## WHAT IS EXPECTED
Only certain lines below are wanted: those starting at the line containing "def countFallback (b" and ending at the line containing "if e.kind = .wait ∧ e.len = 0 then", both included, each retyped exactly.

[Items from a data source]
%%
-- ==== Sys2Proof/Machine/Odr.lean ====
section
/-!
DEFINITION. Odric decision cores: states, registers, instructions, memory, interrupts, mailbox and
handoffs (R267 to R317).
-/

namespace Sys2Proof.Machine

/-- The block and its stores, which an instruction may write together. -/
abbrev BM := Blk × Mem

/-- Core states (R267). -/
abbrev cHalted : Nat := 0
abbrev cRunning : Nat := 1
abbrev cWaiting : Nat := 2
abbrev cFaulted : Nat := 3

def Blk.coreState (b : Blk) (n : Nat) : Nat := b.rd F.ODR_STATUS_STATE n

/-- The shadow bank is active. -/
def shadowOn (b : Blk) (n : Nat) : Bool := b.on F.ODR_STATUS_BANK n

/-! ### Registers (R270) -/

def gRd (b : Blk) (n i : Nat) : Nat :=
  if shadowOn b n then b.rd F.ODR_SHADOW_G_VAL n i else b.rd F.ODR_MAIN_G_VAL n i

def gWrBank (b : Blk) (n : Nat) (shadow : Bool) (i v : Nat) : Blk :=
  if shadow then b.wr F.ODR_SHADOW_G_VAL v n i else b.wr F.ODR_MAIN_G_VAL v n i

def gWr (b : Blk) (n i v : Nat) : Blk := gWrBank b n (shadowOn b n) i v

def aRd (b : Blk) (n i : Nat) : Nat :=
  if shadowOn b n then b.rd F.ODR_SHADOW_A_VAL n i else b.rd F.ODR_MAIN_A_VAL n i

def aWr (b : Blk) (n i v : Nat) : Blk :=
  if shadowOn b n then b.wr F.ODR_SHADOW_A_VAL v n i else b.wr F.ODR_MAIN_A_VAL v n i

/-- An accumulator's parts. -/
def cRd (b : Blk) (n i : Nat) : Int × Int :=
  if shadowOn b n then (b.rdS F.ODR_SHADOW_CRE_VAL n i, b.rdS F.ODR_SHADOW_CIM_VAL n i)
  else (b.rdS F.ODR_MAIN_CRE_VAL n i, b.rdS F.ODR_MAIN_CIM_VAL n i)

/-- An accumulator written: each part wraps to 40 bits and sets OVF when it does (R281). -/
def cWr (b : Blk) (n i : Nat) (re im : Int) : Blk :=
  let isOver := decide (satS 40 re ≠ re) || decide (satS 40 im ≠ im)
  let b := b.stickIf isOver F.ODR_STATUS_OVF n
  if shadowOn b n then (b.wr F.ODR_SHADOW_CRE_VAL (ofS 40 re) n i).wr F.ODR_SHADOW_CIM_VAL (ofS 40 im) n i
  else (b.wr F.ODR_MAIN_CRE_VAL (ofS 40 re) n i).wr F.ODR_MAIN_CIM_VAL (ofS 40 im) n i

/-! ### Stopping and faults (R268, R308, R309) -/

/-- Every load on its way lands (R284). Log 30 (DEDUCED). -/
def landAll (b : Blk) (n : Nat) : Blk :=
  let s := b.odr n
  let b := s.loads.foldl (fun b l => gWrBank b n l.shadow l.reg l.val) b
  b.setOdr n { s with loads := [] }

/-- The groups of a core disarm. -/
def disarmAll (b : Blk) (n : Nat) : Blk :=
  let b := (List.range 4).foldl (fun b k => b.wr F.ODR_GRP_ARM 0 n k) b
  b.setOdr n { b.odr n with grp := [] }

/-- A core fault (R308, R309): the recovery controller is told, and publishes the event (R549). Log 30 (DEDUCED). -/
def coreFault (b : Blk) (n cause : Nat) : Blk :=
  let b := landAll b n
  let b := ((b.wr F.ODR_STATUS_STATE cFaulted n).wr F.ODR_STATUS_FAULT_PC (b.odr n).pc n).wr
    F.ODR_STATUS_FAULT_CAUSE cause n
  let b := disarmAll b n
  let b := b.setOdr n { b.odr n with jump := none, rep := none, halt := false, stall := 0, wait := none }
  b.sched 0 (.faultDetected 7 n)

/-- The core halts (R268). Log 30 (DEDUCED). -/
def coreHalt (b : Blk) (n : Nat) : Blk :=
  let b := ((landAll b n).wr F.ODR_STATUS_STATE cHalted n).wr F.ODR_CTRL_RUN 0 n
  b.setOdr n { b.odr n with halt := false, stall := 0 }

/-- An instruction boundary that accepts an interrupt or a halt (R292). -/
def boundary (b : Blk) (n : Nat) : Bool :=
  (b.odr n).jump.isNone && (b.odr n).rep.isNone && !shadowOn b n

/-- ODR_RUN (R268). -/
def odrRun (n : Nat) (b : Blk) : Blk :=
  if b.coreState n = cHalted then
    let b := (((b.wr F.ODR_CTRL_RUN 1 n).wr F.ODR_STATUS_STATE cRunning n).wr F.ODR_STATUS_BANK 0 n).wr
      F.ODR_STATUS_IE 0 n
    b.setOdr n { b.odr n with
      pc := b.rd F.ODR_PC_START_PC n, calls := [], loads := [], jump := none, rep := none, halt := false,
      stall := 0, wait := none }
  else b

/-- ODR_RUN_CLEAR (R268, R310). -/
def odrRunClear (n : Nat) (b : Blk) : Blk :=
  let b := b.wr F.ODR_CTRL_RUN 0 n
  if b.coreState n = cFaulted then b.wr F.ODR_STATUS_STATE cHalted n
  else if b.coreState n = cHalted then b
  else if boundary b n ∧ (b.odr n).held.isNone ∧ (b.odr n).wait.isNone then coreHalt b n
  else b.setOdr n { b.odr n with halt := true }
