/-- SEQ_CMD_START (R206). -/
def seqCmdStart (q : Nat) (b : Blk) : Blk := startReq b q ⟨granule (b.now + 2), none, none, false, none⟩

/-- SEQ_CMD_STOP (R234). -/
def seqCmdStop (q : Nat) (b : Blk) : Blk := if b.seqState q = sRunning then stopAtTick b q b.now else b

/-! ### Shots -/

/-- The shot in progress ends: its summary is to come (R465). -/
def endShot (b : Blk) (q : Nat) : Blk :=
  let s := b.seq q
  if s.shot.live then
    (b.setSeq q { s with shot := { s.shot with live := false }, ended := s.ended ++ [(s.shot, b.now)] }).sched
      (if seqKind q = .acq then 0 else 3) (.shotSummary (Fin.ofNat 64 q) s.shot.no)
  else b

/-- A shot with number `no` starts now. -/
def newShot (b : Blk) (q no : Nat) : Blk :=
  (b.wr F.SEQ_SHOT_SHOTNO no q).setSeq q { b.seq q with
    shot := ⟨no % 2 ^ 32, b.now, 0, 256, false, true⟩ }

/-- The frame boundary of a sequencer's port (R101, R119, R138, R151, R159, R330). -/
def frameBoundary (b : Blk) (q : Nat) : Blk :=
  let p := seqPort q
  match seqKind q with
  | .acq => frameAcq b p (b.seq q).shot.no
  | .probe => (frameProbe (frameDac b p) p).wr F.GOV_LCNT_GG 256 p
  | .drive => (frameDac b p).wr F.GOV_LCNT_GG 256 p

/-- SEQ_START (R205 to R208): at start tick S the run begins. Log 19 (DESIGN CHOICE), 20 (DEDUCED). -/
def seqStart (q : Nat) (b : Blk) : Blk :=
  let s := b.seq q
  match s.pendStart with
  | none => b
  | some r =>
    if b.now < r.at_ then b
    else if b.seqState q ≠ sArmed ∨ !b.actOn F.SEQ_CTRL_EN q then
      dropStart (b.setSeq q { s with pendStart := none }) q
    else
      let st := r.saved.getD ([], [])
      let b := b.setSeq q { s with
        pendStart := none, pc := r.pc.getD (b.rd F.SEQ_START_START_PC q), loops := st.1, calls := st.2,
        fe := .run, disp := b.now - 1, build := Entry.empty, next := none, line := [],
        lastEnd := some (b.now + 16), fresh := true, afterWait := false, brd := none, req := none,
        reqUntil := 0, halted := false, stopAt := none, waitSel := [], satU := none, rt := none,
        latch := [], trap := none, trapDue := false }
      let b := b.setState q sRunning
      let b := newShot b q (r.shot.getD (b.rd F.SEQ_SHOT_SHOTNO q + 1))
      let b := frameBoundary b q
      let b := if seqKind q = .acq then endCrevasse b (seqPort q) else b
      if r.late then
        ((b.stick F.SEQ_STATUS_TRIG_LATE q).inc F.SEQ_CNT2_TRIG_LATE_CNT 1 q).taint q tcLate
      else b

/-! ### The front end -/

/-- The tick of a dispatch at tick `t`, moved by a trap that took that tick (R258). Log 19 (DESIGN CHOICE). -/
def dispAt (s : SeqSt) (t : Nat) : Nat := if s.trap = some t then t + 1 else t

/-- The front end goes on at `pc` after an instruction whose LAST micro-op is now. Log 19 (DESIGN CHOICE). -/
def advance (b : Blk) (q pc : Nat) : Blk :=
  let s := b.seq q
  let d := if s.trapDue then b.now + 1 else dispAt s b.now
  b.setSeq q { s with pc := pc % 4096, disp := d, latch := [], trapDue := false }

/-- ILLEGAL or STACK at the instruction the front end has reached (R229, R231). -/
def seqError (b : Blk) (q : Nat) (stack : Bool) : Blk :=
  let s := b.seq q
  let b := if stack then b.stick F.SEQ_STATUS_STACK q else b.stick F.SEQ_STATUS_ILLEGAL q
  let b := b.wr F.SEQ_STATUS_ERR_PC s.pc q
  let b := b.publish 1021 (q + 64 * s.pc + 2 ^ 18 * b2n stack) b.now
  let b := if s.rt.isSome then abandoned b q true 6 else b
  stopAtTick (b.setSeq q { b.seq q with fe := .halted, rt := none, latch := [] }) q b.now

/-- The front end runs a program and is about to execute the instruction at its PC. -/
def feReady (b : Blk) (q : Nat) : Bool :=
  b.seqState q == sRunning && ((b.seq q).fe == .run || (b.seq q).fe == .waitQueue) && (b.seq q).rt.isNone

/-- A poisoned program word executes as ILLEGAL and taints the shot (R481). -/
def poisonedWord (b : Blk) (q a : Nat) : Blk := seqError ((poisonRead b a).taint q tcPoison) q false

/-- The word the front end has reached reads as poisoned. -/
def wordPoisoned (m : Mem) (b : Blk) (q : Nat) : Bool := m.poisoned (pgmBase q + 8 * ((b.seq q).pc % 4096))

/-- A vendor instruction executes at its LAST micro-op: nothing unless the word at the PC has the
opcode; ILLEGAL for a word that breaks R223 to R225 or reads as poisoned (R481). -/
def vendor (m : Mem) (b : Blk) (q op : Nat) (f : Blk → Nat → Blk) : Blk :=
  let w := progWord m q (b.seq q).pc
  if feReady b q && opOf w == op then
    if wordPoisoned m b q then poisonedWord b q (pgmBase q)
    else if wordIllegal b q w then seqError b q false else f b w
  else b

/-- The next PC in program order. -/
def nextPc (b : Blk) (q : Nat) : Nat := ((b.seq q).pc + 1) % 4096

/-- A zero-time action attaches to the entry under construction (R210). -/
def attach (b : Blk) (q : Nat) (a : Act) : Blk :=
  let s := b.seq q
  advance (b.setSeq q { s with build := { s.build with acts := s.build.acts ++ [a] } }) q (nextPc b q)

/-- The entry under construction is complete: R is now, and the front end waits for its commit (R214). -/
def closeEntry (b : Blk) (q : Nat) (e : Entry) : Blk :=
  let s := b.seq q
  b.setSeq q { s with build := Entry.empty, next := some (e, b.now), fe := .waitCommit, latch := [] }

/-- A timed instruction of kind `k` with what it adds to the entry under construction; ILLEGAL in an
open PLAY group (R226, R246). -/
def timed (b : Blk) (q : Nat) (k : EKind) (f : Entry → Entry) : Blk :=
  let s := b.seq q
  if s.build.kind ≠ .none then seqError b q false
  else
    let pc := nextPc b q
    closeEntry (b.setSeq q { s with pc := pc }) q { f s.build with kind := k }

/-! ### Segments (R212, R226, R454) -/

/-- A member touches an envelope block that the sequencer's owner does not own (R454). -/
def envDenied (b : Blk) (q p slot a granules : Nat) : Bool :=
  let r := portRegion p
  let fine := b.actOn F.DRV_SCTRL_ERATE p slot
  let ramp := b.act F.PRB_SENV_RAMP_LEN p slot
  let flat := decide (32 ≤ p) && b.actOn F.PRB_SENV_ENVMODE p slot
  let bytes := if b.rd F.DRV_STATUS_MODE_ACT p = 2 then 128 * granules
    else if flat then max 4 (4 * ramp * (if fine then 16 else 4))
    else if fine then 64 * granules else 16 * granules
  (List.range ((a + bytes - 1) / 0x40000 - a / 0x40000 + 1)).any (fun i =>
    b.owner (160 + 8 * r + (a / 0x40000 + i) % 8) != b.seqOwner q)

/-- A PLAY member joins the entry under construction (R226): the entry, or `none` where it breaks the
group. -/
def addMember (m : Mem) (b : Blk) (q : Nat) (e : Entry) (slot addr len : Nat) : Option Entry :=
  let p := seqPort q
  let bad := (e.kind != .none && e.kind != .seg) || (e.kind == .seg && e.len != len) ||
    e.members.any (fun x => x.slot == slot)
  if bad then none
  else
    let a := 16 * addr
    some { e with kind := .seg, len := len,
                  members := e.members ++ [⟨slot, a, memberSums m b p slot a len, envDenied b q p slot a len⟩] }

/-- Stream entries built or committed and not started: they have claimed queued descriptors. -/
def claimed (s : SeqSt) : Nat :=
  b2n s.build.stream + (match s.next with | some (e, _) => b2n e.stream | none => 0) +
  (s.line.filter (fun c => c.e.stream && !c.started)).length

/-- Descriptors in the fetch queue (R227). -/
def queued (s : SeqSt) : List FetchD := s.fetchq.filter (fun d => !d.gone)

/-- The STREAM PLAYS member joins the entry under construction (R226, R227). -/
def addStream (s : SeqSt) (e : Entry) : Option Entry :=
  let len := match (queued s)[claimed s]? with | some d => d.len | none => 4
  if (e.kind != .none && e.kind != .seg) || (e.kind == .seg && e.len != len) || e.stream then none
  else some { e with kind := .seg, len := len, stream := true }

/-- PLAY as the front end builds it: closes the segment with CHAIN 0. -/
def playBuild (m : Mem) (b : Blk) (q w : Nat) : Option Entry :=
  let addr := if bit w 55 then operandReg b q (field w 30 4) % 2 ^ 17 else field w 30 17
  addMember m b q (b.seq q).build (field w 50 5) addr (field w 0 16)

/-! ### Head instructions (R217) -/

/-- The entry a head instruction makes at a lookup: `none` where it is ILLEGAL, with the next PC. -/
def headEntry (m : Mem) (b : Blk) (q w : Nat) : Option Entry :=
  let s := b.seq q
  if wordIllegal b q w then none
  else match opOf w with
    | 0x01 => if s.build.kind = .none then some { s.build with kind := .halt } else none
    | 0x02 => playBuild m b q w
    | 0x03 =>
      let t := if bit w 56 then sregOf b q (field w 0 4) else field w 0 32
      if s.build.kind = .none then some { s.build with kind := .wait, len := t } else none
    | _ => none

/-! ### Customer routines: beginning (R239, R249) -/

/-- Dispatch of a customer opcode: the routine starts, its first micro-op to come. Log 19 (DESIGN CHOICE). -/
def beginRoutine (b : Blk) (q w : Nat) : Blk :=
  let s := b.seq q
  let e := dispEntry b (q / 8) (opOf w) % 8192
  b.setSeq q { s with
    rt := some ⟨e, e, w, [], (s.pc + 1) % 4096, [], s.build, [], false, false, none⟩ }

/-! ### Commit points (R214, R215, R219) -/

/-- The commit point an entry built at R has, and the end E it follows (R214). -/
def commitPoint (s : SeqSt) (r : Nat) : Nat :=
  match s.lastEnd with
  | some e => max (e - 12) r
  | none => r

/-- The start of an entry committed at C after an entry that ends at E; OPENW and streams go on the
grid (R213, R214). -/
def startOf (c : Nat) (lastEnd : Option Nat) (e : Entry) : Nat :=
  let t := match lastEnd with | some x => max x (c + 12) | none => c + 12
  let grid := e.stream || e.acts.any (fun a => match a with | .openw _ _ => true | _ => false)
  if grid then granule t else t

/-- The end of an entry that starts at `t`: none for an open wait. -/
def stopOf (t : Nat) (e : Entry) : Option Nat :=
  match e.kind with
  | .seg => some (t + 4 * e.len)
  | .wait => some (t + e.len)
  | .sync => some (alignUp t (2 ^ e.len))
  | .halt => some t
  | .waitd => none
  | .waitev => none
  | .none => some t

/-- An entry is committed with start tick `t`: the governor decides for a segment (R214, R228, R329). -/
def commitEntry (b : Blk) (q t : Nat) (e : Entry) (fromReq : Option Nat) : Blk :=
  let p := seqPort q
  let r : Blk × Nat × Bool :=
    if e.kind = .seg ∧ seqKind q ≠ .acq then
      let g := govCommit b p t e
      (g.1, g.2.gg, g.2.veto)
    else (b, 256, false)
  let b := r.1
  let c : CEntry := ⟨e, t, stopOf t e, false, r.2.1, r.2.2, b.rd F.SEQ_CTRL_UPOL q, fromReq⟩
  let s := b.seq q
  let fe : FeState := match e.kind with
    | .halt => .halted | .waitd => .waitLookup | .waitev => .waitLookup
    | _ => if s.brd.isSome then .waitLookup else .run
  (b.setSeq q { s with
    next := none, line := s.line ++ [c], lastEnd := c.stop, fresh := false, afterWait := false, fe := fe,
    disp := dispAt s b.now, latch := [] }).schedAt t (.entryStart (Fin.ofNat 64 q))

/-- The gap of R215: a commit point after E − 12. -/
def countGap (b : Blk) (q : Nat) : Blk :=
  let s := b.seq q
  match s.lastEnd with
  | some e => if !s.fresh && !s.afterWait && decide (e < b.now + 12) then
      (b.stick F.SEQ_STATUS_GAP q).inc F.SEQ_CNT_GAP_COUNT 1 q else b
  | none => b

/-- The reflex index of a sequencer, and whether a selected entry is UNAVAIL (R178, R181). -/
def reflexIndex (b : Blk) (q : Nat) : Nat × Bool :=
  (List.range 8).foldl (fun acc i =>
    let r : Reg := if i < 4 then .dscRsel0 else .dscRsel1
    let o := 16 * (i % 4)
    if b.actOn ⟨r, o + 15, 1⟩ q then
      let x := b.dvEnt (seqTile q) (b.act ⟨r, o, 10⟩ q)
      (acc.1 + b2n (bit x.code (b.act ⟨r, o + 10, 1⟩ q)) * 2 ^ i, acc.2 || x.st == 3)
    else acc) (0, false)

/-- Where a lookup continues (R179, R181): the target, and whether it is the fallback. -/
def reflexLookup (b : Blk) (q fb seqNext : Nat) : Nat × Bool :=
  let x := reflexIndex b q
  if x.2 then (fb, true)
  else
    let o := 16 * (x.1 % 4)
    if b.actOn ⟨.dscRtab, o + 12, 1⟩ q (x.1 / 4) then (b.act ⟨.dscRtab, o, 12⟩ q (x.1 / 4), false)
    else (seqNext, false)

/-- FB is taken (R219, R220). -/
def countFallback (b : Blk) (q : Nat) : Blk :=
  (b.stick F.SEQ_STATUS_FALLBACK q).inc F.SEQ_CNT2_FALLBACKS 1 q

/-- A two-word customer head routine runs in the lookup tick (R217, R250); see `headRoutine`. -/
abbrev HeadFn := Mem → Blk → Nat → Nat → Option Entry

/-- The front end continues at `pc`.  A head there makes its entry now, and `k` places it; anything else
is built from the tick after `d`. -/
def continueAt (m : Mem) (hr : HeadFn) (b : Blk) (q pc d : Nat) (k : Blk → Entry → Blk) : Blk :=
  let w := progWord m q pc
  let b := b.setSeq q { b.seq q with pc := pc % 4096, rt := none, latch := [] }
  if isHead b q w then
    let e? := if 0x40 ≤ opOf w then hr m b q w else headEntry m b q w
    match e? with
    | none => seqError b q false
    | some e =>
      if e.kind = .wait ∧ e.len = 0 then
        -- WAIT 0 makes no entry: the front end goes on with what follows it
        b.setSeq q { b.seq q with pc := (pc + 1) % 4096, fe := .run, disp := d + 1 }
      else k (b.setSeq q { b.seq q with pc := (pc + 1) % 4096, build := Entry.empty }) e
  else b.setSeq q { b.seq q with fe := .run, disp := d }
%%
## EXERCISE SOLUTION
def countFallback (b : Blk) (q : Nat) : Blk :=
  (b.stick F.SEQ_STATUS_FALLBACK q).inc F.SEQ_CNT2_FALLBACKS 1 q

/-- A two-word customer head routine runs in the lookup tick (R217, R250); see `headRoutine`. -/
abbrev HeadFn := Mem → Blk → Nat → Nat → Option Entry

/-- The front end continues at `pc`.  A head there makes its entry now, and `k` places it; anything else
is built from the tick after `d`. -/
def continueAt (m : Mem) (hr : HeadFn) (b : Blk) (q pc d : Nat) (k : Blk → Entry → Blk) : Blk :=
  let w := progWord m q pc
  let b := b.setSeq q { b.seq q with pc := pc % 4096, rt := none, latch := [] }
  if isHead b q w then
    let e? := if 0x40 ≤ opOf w then hr m b q w else headEntry m b q w
    match e? with
    | none => seqError b q false
    | some e =>
      if e.kind = .wait ∧ e.len = 0 then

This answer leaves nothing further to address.